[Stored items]
Start of Block
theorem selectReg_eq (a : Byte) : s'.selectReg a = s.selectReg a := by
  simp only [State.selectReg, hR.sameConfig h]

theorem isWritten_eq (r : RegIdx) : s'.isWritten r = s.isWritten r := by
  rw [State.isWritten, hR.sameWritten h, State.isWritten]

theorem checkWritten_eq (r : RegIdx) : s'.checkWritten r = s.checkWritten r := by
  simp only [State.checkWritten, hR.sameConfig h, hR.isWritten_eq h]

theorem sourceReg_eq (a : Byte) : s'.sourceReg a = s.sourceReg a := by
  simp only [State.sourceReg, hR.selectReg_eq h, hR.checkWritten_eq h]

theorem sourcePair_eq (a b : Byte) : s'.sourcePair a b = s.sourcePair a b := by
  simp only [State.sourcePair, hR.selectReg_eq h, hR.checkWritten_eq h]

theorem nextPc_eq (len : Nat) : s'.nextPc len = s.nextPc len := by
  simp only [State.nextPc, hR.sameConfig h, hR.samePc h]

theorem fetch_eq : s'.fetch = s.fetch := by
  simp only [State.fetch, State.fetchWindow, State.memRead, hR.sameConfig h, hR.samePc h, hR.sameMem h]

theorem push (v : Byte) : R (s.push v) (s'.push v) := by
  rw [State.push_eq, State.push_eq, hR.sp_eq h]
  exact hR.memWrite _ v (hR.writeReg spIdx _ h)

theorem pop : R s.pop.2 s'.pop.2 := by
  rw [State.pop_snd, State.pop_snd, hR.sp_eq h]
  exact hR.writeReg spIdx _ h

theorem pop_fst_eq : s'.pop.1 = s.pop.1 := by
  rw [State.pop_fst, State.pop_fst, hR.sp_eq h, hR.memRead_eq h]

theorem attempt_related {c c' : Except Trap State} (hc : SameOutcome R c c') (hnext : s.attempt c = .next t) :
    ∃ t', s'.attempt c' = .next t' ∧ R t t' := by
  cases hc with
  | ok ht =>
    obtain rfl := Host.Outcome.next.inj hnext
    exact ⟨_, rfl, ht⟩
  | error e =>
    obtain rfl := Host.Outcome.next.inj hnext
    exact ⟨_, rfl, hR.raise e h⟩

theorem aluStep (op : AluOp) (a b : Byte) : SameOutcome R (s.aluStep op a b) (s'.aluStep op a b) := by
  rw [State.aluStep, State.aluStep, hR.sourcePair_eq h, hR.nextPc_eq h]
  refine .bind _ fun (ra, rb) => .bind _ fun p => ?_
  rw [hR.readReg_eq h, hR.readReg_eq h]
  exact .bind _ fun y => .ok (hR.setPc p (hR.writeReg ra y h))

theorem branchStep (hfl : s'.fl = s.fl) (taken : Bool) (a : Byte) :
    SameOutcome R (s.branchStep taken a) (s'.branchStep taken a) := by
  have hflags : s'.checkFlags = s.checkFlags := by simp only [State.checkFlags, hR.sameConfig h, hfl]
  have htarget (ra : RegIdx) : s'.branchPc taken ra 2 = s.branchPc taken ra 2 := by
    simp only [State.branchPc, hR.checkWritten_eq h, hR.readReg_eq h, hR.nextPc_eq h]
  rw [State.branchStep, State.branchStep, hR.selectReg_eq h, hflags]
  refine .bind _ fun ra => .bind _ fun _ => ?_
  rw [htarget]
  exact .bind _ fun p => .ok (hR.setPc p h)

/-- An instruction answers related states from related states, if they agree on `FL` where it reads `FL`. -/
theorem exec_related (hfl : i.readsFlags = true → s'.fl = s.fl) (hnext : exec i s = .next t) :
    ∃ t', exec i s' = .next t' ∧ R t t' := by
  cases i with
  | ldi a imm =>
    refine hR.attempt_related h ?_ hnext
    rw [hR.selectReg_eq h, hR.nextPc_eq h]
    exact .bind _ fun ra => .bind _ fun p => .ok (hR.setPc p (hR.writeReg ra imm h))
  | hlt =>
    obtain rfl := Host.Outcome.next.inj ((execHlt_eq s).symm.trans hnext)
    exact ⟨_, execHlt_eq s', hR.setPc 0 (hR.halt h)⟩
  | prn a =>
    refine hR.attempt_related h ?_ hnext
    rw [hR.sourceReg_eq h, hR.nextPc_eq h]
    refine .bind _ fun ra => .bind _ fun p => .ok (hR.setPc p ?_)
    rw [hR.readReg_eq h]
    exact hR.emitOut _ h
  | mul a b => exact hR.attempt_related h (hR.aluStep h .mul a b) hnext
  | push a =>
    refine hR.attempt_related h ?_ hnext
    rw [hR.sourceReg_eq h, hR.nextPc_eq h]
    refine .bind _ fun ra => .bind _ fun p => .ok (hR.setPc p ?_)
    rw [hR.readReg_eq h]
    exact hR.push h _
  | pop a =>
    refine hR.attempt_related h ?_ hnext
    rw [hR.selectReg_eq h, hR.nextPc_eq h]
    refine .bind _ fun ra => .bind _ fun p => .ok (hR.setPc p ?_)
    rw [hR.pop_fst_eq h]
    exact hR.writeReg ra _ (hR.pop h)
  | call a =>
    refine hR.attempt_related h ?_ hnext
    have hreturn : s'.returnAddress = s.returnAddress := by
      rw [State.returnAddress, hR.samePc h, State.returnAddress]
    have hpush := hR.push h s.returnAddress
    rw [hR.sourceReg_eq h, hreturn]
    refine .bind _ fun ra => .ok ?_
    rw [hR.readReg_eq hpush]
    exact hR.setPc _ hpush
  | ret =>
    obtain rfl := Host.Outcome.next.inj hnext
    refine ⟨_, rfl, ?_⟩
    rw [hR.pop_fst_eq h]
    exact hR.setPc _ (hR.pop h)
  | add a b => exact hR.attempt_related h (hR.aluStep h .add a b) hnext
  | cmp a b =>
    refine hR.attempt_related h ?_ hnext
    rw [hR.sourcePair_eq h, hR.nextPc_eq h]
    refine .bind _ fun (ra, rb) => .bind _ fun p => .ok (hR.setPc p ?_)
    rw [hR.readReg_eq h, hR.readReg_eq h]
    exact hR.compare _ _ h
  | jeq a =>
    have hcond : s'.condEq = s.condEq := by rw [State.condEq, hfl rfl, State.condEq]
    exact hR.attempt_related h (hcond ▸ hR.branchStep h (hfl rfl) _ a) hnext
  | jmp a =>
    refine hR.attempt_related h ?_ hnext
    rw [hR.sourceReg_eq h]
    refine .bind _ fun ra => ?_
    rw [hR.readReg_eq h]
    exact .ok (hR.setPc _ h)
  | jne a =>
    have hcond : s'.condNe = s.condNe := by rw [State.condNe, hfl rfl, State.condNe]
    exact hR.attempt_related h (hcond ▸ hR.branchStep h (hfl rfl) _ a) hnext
End of Block
Task details
Gather up every line in the data above that contains the word "returnAddress", copying each one.

Your response
    have hreturn : s'.returnAddress = s.returnAddress := by
      rw [State.returnAddress, hR.samePc h, State.returnAddress]
    have hpush := hR.push h s.returnAddress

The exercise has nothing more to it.